020 その後― (1)

****6)その後 ― (1)

一、 平成5年10月27日、午後1時から同2時50分まで、山根ビル一階の島根総合研究所サロンにて、益田市畜産協同組合の人達6人と、今後のマルサ対策について話し合った。同席者は、職員小島泰二。

 

二、 皆の了解を得て、テープで録音することにした。組合の人達の証言が、マルサの口車に乗って二度とぶれることがないようにするためであり、仮にぶれた場合でも、私と皆の前で話したことを明確に残しておけば安全であると考えたためである。

 これに加えて、何をするか分からないマルサのことであるから、皆で寄り集って口裏合わせをしたとか言って、難クセをつけないとも限らず、口裏合わせなどしていないことを後で証明するためにも、録音して残しておく必要があると考えたのである。



三、 案の定、私達をマルサの口車に乗って逮捕した検察は、この時の会合について、口裏合わせをし証拠隠滅工作をしたと、言いつのり、証拠隠滅のおそれありとして、私を保釈させようとしなかったし、私を断罪する際にも、度々引用した。

 直ちに嘘が証明されるこのようなことを、どれだけ多く、マルサと検察は捏造したことであろうか。

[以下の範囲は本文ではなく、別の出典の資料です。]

/-- The refused requests of a domain, with their tickets, at plinths and cairn units (R234, R242, R263). -/
def State.ticketsOf (s : State) (d : Dom) : List Req :=
  ((s.plinths.flatMap (fun e => (e.2.refused ++ e.2.nmcWait).map (·.req))) ++ s.saddles.flatMap (fun e => e.2.refused.map (·.req))).filter
    (fun r => srcIn d r.src)

/-- The fence of a domain. Where the tickets of a port are removed, the boundary answers their requests, which are other modules'.
DEDUCED, log entry 58. -/
def State.fenceDomain (s : State) (d : Dom) : State :=
  let s1 := (s.cores.filter (fun e => domCore d e.1)).foldl (fun t e => t.cancelWaits e.1) s
  let s2 := { s1 with
    cores := mupd coreDef (fun c k => if domCore d c then k.fenced else k) s1.cores
    clusters := mupd clusterDef (fun k cl => if domCluster d k then fencedCluster cl else cl) s1.clusters
    plinths := mupd plinthDef (fun _ q =>
      { q with refused := q.refused.filter (fun t => !srcIn d t.req.src)
               nmcWait := q.nmcWait.filter (fun t => !srcIn d t.req.src) }) s1.plinths
    saddles := mupd saddleDef (fun _ x => { x with refused := x.refused.filter (fun t => !srcIn d t.req.src) }) s1.saddles }
  let s3 := ((s1.ticketsOf d).filter (fun r => remoteSrc r.src && r.kind.answered)).foldl (fun t r =>
    t.answer (answerOf r codeFenced 0 none pathRemote false)) (s2.ackFenced d)
  (domSaddles d).foldl (fun t n =>
    ((List.range 4).map (4 * n + ·)).foldl (fun u p => u.fencePlinth p) ((t.fenceCairns n).fencePort d n)) s3

/-! ### Triggers (R306, R307, R319) -/

/-- A recovery begins at its fence; recoveries within its domain are abandoned, a parked domain within it is parked no longer, whatever
has fired it, and a halt of a cluster in it ends (R307, R318, R453). DESIGN CHOICE, log entry 100. -/
def State.startRecovery (s : State) (d : Dom) (code : Nat) : State :=
  let r : Recov := { dom := d, phase := .fence, code := BitVec.ofNat 16 code, release := false }
  let ends : Bool := match s.halted with
    | some k => domCluster d k.val
    | none => false
  let s1 : State := { s with
    recovs := s.recovs.filter (fun (x : Recov) => !domWithin x.dom d) ++ [r]
    parked := s.parked.filter (fun x => !domWithin x d)
    halted := if ends then none else s.halted }
  (s1.setObj 0x5101 0 ((s1.obj 0x5101 0 + 1) % 2 ^ 64)).fenceDomain d

/-- The enclosing domain of a recovering one fires; the module's own escalation is Safe Hold. -/
def State.escalate (s : State) (d : Dom) (code : Nat) : State :=
  match domNext d with
  | some e => s.startRecovery e code
  | none => s.safeHold

/-- Whether a domain lies within one that is parked. -/
def State.inParked (s : State) (d : Dom) : Bool := s.parked.any (fun p => domWithin d p)
/-- A trigger reaches the sequencer; `same` says that it does so in the beat of the last one for the domain, of which the lower code
counts (R307). A parked domain is held in reset, and nothing within it fires (R318). -/
def State.trigger (s : State) (d : Dom) (code : Nat) (same : Bool) : State :=
  match s.recovs.find? (fun r => domWithin d r.dom) with
  | some r =>
    if r.phase = .reload || r.phase = .rejoin then s.escalate r.dom 0x6001
    else if same && r.phase = .fence && r.dom = d then
      { s with recovs := s.recovs.map (fun x => if x.dom = d then { x with code := BitVec.ofNat 16 (Nat.min x.code.toNat code) } else x) }
    else s
  | none => if s.inParked d then s else s.startRecovery d code
/-- A reset command: it is also what a parked domain waits for (R318, R322). -/
def State.commandReset (s : State) (d : Dom) (code : Nat) : State :=
  if s.parked.contains d && s.recovs.all (fun r => !domWithin d r.dom) then s.startRecovery d code else s.trigger d code false

/-- Whether a generator's RATE is below what R306 asks, and its trigger armed (R385). -/
def Domain.tooSlow (g : Domain) : Bool := g.armed && g.cad ≠ 2 && decide (g.rate.toNat < if g.cad = 1 then 1000 else 400)
/-- Whether a code is one that R306 gives a domain's own triggers, and what state there is shows its reason. That a memory PHY has lost
lock is an event of its own. DEDUCED, log entry 58. -/
def State.triggerOk (s : State) (d : Dom) (code : Nat) : Bool :=
  match d with
  | .cluster _ => code = 0x2001 || code = 0x2002 || code = 0x3001
  | .spur x =>
    code = 0x2003
      || (code = 0x4001 && (s.domain x.val).armed && (s.domain x.val).cad ≠ 2 && decide ((s.domain x.val).rate.toNat < 400))
  | .ridge r => code = 0x2004 || (code = 0x4002 && (s.domain (0x400 + r.val)).tooSlow)
  | .saddle n => code = 0x2005 || (code = 0x4003 && ((s.domain (0x410 + n.val)).tooSlow ||
      (List.range 4).any (fun i => (s.domain (0x438 + 4 * n.val + i)).tooSlow || (s.domain (0x418 + 4 * n.val + i)).cad ≠ 2)))
  | .module => code = 0x5001

/-- Whether a block is clamped by an entry in progress. -/
def State.shutBlock (s : State) (b : Block) : Bool := s.power.entry.elim false (fun e => e.shut.contains b)
/-- Whether every block of a domain is. -/
def State.shutDom (s : State) (d : Dom) : Bool :=
  (domClusters d).all (fun k => if h : k < 65536 then s.shutBlock (.cluster ⟨k, h⟩) else true)
  && (match d with
      | .ridge r => s.shutBlock (.ridge r)
      | .saddle n => s.shutBlock (.saddle n)
      | .module => (List.finRange 8).all (fun n => s.shutBlock (.saddle n)) && (List.finRange 16).all (fun r => s.shutBlock (.ridge r))
      | _ => true)
/-- Whether the whole domain lies behind clamps: its blocks are shut down, its spur naps or powers up, or the module keeps it without power,
a held spur among the others (R391, R396, R403, R405, R408). -/
def State.domClamped (s : State) (d : Dom) : Bool :=
  let m := s.obj 0x2010 0
  let up := match d with
    | .saddle _ => s.power.wakePhase ≠ 1 && s.power.wakePhase ≠ 2
    | _ => s.power.wakePhase = 0
  let started := match d with
    | .saddle _ => 6 ≤ s.power.startStep
    | _ => 8 ≤ s.power.startStep
  m = 4 || m = 6 || m = 7 || (m = 5 && !up) || (m = 1 && !started)
  || (s.power.entry.isSome && s.shutDom d)
  || (match d with
      | .cluster k => s.rimHolds (clusterSpur k.val)
      | .spur x => s.rimHolds x.val
      | _ => false)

四、 平成5年11月22日、新本修司より電話があり、会いたいと言ってきた。11月25日午前10時に、松江税務署に行くことを約束。



五、 平成5年11月25日、午前9時50分。

 松江税務署一階の和室に行く。

 前回同様、机と椅子が運び込まれており、藤原孝行と新本修司の二人が待っていた。



六、 藤原:「質問顛末書を書き写すことは、今後は認めないことにした。」

山根:「何故だ?」 

藤原:「犯則嫌疑者に書き写す権利が認められているわけではないし、取り調べにあたる国税当局に、それを書き写させる義務がないからだ。」

山根:「この間は、コピーはできないが、書き写すのならよいと言ったではないか。」

藤原:「だから、これからはそれを改めるということだ。」

山根:「方針変更の理由を聞かせて欲しい。」

藤原:「理由など、山根に言う必要はない。」

― 問答無用ということか。よらしむべし、知らしむべからず、お上の言うことには、文句を言わずに黙って従えということか。



山根:「もともと、私が、質問顛末書を書き写すことを申し出たのは、尋問にあたって、脅したり、すかしたりして、事実をねじ曲げ、自分達で勝手につくりあげたストーリーに沿うように調書をとっている事実があったからではないか。

 こちらの言ったことで、架空のストーリーに合致しないことは、書かずに省略した事実があったからではないか。こんなものが、任意の供述調書であるものか。

 国税のデッチあげから私を守るために、必要だからこそ、厳密にチェックして間違いを訂正してもらい、その内容を書き写して、こちらに保管するということで、お互いに了解したことではないか。」 

藤原:「私も人の子だ。デッチあげなどと、二度と言わないでもらいたい。」

山根:「君達がやり方を変えなければ、何度でも言うつもりだ。」



七、 藤原、席を外す。広島にいる上司の大木に、電話をかけにいった模様。



八、 藤原、帰ってくる。

藤原:「一つ、提案がある。山根の方で、ことの経緯を上申書の形で詳しく書いてくれないか。それを我々が見て、疑問の点とか、不足していることがあれば、質問するということにしたらどうか。」

山根:「それは願ってもないことだ。了解。あなた方に事実をねじ曲げて書かれる必要がなくなるわけだ。私が自分の文章で、責任をもって書くことにする。」

藤原:「その上申書の形式だが、宛名は私にして欲しい。書き出しは、『貴局からご質問がありました、組合と陸中物産との土地売買の経緯について、説明いたします。』としてください。」

山根:「・・・・」

― 上申書?貴局?何故、そんな言葉を使わなければならないのか。お上意識丸出し。憲法で公務員は、国民全体の奉仕者であるとされていることを知らないようだ。